Becoming locked-in at a company
Let’s say that you take the certification and get a job at Google. I doubt that this will happen for even 1% of the graduates. But anyways, congratulations!
After a while, you might want to transition to another company. The issue is: Google is one of the only companies who will see their certificate as the equivalent of a 4 year degree. To all other companies, you will be an ex-Google with a certificate.
The way Google’s brand is right now, that might be able to set you up for good. But a serious worry is whether or not that will keep on being true. If Google starts churning out low-skill workers, there will be an implicit categorization: Were you in tier-one or tier-two Google?

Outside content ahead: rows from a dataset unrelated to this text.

-- ==== Sys2Proof/Certificates/Slice0/Obligations.lean ====
section
/-! DEFINITION. The statements for the provers. In each, `a` is the state in which a controller operation is
taken: an unanswered operation has been abandoned (R19). -/

open Sys2Proof Sys2Proof.Machine

/-! ### The machine -/

/-- A step runs the command at the front of the queue on the state with the queue's rest; with nothing waiting
the block idles (the model's choice, log 2). -/
def Obligations.StepRunsFrontCommand : Prop :=
  ∀ s : State,
    (s.pending = [] → step s = .next s) ∧
    ∀ (c : Instr) (rest : List Instr), s.pending = c :: rest → step s = exec c { s with pending := rest }

/-- R18: while the bypass is closed the unit does nothing with a request, a grant or an event of its own;
the joined lines pass each command, word and answer, and the controller face shows what the drives report. A
drive's ON CYLINDER and SEEK FAULT lines change by its own reports and by a seek that passes to it, and by
nothing else; a drive that stops breaks off its operation. What the lines address and carry is the model's
choice (logs 52, 53), and so is that DRIVE FAULT, its clearing, and a fall and a rise of READY then change
the drive's line alone, with no notice, no generation and READY as last seen as it was (log 5). -/
def Obligations.ClosedBypassKeepsEverything : Prop :=
  ∀ (c : Instr) (s : State), s.bypassOpen = false →
    (∀ u, s.presented u = { ready := (s.unit u).readyLine, onCylinder := (s.unit u).onCylinderLine,
                            seekFault := (s.unit u).seekFaultLine, driveFault := (s.unit u).faultLine,
                            writeProtected := (s.unit u).protectedLine }) ∧
    (bypassed c = true → onLines c = false → exec c s = .next { s with out := [], noise := [] }) ∧
    (onLines c = true → ∃ t : State, exec c s = .next t ∧
      t = { s with
        units := t.units, joinedUnit := t.joinedUnit, joinedOp := t.joinedOp
        out := s.passing c, noise := [] } ∧
      (∀ u, t.unit u = { s.unit u with
        onCylinderLine := (t.unit u).onCylinderLine, seekFaultLine := (t.unit u).seekFaultLine }) ∧
      (∀ u noise, (c = .seekEnd u noise → (t.unit u).onCylinderLine = true) ∧
        (c = .seekFault u noise → (t.unit u).seekFaultLine = true)) ∧
      (∀ u cmd, .driveSeek u cmd ∈ t.out →
        (t.unit u).onCylinderLine = false ∧ (t.unit u).seekFaultLine = false) ∧
      (∀ u, (∀ cmd, .driveSeek u cmd ∉ t.out) →
        ((∀ noise, c ≠ .seekEnd u noise) → (t.unit u).onCylinderLine = (s.unit u).onCylinderLine) ∧
        ((∀ noise, c ≠ .seekFault u noise) → (t.unit u).seekFaultLine = (s.unit u).seekFaultLine)) ∧
      (∀ u, .driveSelect u ∈ t.out → t.joinedUnit = some u) ∧
      ((∀ u, .driveSelect u ∉ t.out) → t.joinedUnit = s.joinedUnit) ∧
      (∀ u op, .driveOp u op ∈ t.out → t.joinedOp = some (u, op)) ∧
      ((∃ u x, .answer u x ∈ t.out) ∨ c = .cableInitialize → t.joinedOp = none) ∧
      ((∀ u op, .driveOp u op ∉ t.out) → (∀ u x, .answer u x ∉ t.out) → c ≠ .cableInitialize →
        t.joinedOp = s.joinedOp)) ∧
    ∀ (u : UnitNo) (arrived : List Word),
      (c = .returnToService u → exec c s = .next { s with
        units := s.units.set u { s.unit u with faultLine := false }, out := [], noise := [] }) ∧
      (c = .readyRise u → exec c s = .next { s with
        units := s.units.set u { s.unit u with readyLine := true }, out := [], noise := [] }) ∧
      (c = .driveFault u arrived ∨ c = .readyFall u arrived → ∃ t : State, exec c s = .next t ∧
        t = { s with units := t.units, joinedOp := t.joinedOp, out := t.out, noise := [] } ∧
        (c = .driveFault u arrived → t.units = s.units.set u { s.unit u with faultLine := true }) ∧
        (c = .readyFall u arrived → t.units = s.units.set u { s.unit u with readyLine := false }) ∧
        t.joinedOp = (if s.joinedOp.map Prod.fst = some u then none else s.joinedOp))

/-- R18 and the power-on values of R20, R44, R57 to R59, R71, R73, R93, R106, R139, R147, R155, R163, R167,
R170, R172. Where the manual gives no value this states the model's choice: the drives' lines are not reset
(logs 4, 53), READY as last seen is down until the bypass opens (log 5), the slots hold no words (log 6), and
what the joined lines carry (log 52). -/
def Obligations.PowerOnReset : Prop :=
  ∀ s : State, ∃ t : State, exec .powerOnReset s = .next t ∧
    t = { State.reset with
      units := t.units, joinedUnit := t.joinedUnit, joinedOp := t.joinedOp, pending := s.pending } ∧
    (∀ u, t.unit u = { UnitEntry.reset with
      readyLine := (s.unit u).readyLine, faultLine := (s.unit u).faultLine
      onCylinderLine := (s.unit u).onCylinderLine, seekFaultLine := (s.unit u).seekFaultLine
      protectedLine := (s.unit u).protectedLine }) ∧
    t.joinedUnit = (if s.bypassOpen then s.selected else s.joinedUnit) ∧
    t.joinedOp = (if s.bypassOpen then none else s.joinedOp) ∧
    t.bypassOpen = false ∧ t.controllerUnit = 0 ∧ t.holdLimit = 6 ∧ t.q = 5 ∧ t.t = 2 ∧ t.nextJob = 1 ∧
    t.current = none ∧ t.grant = none ∧ t.selected = none ∧ t.items = [] ∧
    (∀ i, t.slot i = Slot.free) ∧ (∀ b, t.banks.get b = ⟨0, false⟩) ∧ (∀ e, t.jobs.get e = none) ∧
    (∀ p, t.plans.get p = defaultPlan) ∧ t.store = [] ∧ t.storeFull = false ∧ t.records = [] ∧
    t.gapPending = false ∧ (∀ k, t.response.get k = 0) ∧ t.readMark = true ∧
    t.notices = ⟨false, false, false, false⟩

/-- R18: the relays close at once, and an operation in progress at either face is cut off. That all the unit
holds takes its power-on values is the model's choice (log 14), and so is that the drives' lines stay as the
drives have them (logs 4, 53); that the store is lost is R139. -/
def Obligations.PowerLossClosesTheRelays : Prop :=
  ∀ s : State, ∃ t : State, exec .powerLoss s = .next t ∧ t.powered = false ∧ t.bypassOpen = false ∧
    t.grant = none ∧ t.current = none ∧ (s.bypassOpen = true → t.joinedOp = none) ∧
    t.store = [] ∧ t.records = [] ∧ t.jobList = [] ∧
    t.pending = s.pending ∧ ∀ u, (t.unit u).readyLine = (s.unit u).readyLine ∧
      (t.unit u).faultLine = (s.unit u).faultLine ∧
      (t.unit u).onCylinderLine = (s.unit u).onCylinderLine ∧
      (t.unit u).seekFaultLine = (s.unit u).seekFaultLine ∧
      (t.unit u).protectedLine = (s.unit u).protectedLine

/-- R18, R20, R21, R45: the bypass does not open while an operation is in progress on the joined lines. At
its opening READY as last seen takes each drive's line, exactly the units whose READY is up gain a margin
item, in ascending order of unit (log 45), and from then the face shows ON CYLINDER and SEEK FAULT by the
unit table. -/
def Obligations.BypassOpens : Prop :=
  ∀ s : State, s.powered = true → s.bypassOpen = false →
    (s.joinedOp ≠ none → exec .bypassOpen s = .next { s with out := [], noise := [] }) ∧
    (s.joinedOp = none → ∃ t : State, exec .bypassOpen s = .next t ∧
      t = { s with
        bypassOpen := true, joinedUnit := none, units := t.units, items := t.items, out := [], noise := [] } ∧
      (∀ u, t.unit u = { s.unit u with ready := (s.unit u).readyLine }) ∧
      (∀ i, i ∈ t.items ↔ i ∈ s.items ∨ ∃ u, i = .margin u ∧ (s.unit u).readyLine = true) ∧
      (s.items = [] →
        t.items = ((indexes 4).filter fun u => (s.unit u).readyLine).map Item.margin) ∧
      ∀ u, t.presented u =
        { ready := (s.unit u).readyLine
          onCylinder := (s.unit u).controllerCyl.isSome && !(s.unit u).seekPending
          seekFault := (s.unit u).seekFaultShown
          driveFault := (s.unit u).faultLine
          writeProtected := (s.unit u).protectedLine })

/-! ### Controller operations that no drive sees (R19, R23, R25 to R27) -/

/-- R19: UNIT SELECT makes the named unit the controller unit and is answered at once; nothing goes to the
drive face. -/
def Obligations.UnitSelectAnswered : Prop :=
  ∀ (s a : State) (u : UnitNo), s.bypassOpen = true → a = s.taken [] →
    exec (.unitSelect u) s = .next { a.answering (.selected u) with controllerUnit := u }

/-- R23, R45, R51: SEEK to cylinder 1023 raises SEEK END at once, and no seek item of the unit stays (log
23); SEEK to another cylinder, and RETURN TO ZERO as a SEEK to 0, set seek-pending and leave a seek item of
that command: it stands in the place of one not yet issued, and otherwise it is the newest, and an issued
one is gone (log 22). The other items stay in their order. In both the controller cylinder is the one
sought; a seek of the controller under way is given up and its recovery record goes; the heads and the rest
of the unit table stay as they are, and nothing is sent to the drive. -/
def Obligations.SeekTaken : Prop :=
  ∀ (s a : State) (u : UnitNo) (i : Instr) (cmd : SeekCmd) (c : Nat) (ofUnit waiting : Item → Bool),
    s.bypassOpen = true → a = s.taken [] → u = a.controllerUnit →
    (i = .seek c ∧ cmd = .to c ∨ i = .returnToZero ∧ cmd = .zero ∧ c = 0) →
    (ofUnit = fun x => match x with
      | .seek v _ _ => decide (v = u)
      | _ => false) →
    (waiting = fun x => match x with
      | .seek v _ issued => decide (v = u) && !issued
      | _ => false) →
    exec i s = .next { a with
      units := a.units.set u { a.unit u with
        controllerCyl := some c, seekPending := decide (c ≠ 1023), seekFaultShown := false
        motion := (a.unit u).motion.map fun (m : Motion) =>
          if m.issuer = .controller then { m with givenUp := true } else m
        recovery := (a.unit u).recovery.filter fun (r : Recovery) => r.issuer ≠ .controller }
      items := if c = 1023 then a.items.filter fun x => !ofUnit x
        else if a.items.any waiting then
          a.items.map fun x => if waiting x then .seek u cmd false else x
        else (a.items.filter fun x => !ofUnit x) ++ [.seek u cmd false]
      out := if c = 1023 then a.out ++ [.seekEnd u] else a.out
      noise := [] }

/-- R25 cases 2 and 3, R26, R38 and R54: off the maintenance cylinder, READ SECTOR, WRITE SECTOR and FORMAT
TRACK on a unit whose READY is down answer NOT READY, and on a unit not on cylinder answer SEEK FAULT; one
that would go to a drive which reports DRIVE FAULT answers DRIVE FAULT. Nothing else changes. -/
def Obligations.NotReadyAndOffCylinderAnswered : Prop :=
  ∀ (s a : State) (u : UnitNo) (i : Instr) (noise : List ReadoutNoise) (head sector : Nat)
    (data : List Word) (check : Option Word), s.bypassOpen = true → a = s.taken noise →
    u = a.controllerUnit → (a.unit u).controllerCyl ≠ some 1023 →
    (i = .readSector head sector noise ∨ noise = [] ∧ i = .writeSector head sector data check ∨
      noise = [] ∧ i = .formatTrack head data) →
    ((a.unit u).ready = false → exec i s = .next (a.answering (.answer u (.status .notReady)))) ∧
    ((a.unit u).ready = true → ((a.unit u).controllerCyl = none ∨ (a.unit u).seekPending = true) →
      exec i s = .next (a.answering (.answer u (.status .seekFault)))) ∧
    ∀ (c : Nat) (k : Addr), (a.unit u).ready = true → (a.unit u).controllerCyl = some c →
      (a.unit u).seekPending = false → (a.unit u).faultLine = true → k = ⟨u, c, head, sector⟩ →
      (i = .readSector head sector noise ∧
          ((a.unit u).geometry.present = false ∨ a.lookup k = none ∧
            (¬(c < (a.unit u).geometry.cylinders ∧ head < (a.unit u).geometry.heads ∧
                sector < (a.unit u).geometry.sectors) ∨
              (a.sectorJob k = none ∧ a.trackJob u c head = none) ∨
              (a.unit u).geometry.mode = .cutThrough)) ∨
        i ≠ .readSector head sector noise ∧ (a.unit u).policy = .pass) →
      exec i s = .next (a.answering (.answer u (.status .driveFault)))

/-- R26, R167, R170: a read of sector 0 of the maintenance cylinder fills word 3 with the highest-priority
notice present, takes a latched one out of the set, sets the read mark and answers the response as a
composed stream. A read of another sector there is answered with a composed stream of 256 words of 0000, and
nothing else changes. -/
def Obligations.ResponseRead : Prop :=
  ∀ (s a : State) (u : UnitNo) (noise : List ReadoutNoise) (head : Nat), s.bypassOpen = true →
    a = s.taken noise → u = a.controllerUnit → (a.unit u).controllerCyl = some 1023 →
    (∀ sector, sector ≠ 0 → exec (.readSector head sector noise) s = .next
      (a.answering (.answer u (.stream (composedStream 1023 head sector (List.replicate 256 0)))))) ∧
    ∃ t : State, exec (.readSector head 0 noise) s = .next t ∧
      t = { a with
        response := a.response.set 3 (if a.notices.driveFault then 1 else if a.notices.bankRetired then 2
          else if a.notices.recordsOverflow then 3 else if a.notices.jobEnded then 4
          else if a.storeFull then 5 else 0)
        notices := if a.notices.driveFault then { a.notices with driveFault := false }
          else if a.notices.bankRetired then { a.notices with bankRetired := false }
          else if a.notices.recordsOverflow then { a.notices with recordsOverflow := false }
          else if a.notices.jobEnded then { a.notices with jobEnded := false } else a.notices
        readMark := true
        out := a.out ++ [.answer u (.stream (composedStream 1023 head 0 t.response.items))]
        noise := [] }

I’m worried that Google will end up creating one-trick ponies and keep them working for Google at sub-par wages because Google is the only one valueing their degree. And when the options are: Go back to a low-paying job or stay at Google’s (comparatively) high-paying job, then you’re stuck.
If we look behind the scenes, that’s what Google might be doing: Creating a larger possible workforce to help them long-term. Remember: Google is not a charity. At the end of the day, it’s not about you, it’s about supporting Google.
Coding Bootcamps
A great analogy of the certification that Google provides is the coding bootcamp. Intensive, months-long programs that have the aim of teaching students how to code, giving them a chance to get into programming.
These bootcamps are often marketed as alternatives to university. However, in reality, most of the participants (76%) already have a bachelor’s degree, according to this study. Therefore, they are not actually an alternative to university. Rather, they are an add-on to improve within programming.
Furthermore, most coding bootcamps are in-person and are located in the areas that already have the highest proportion of IT and developer jobs. Therefore, they seem to serve a very small part of the market: Those that are already in these affluent areas.
To top it off, their admissions progress is complex and lends itself well to those that will be used at technical interviews with companies. This creates a huge selection bias, which makes you wonder how many of the participants would have gotten a job anyways.
Wrapping up
The Google Career Certificates are like a coding bootcamp for education. They will end up as add-ons, used by those trying to transition into project management, data analysis or user experience. And that’s a perfectly good use case, especially if the universities continue to be prohibitively expensive to a large group of people.
What a 6-month online course is not – and will never be – is the equivalent of a university degree. If your choice is between university and Google’s certification, your choice is clear: Go for the university education.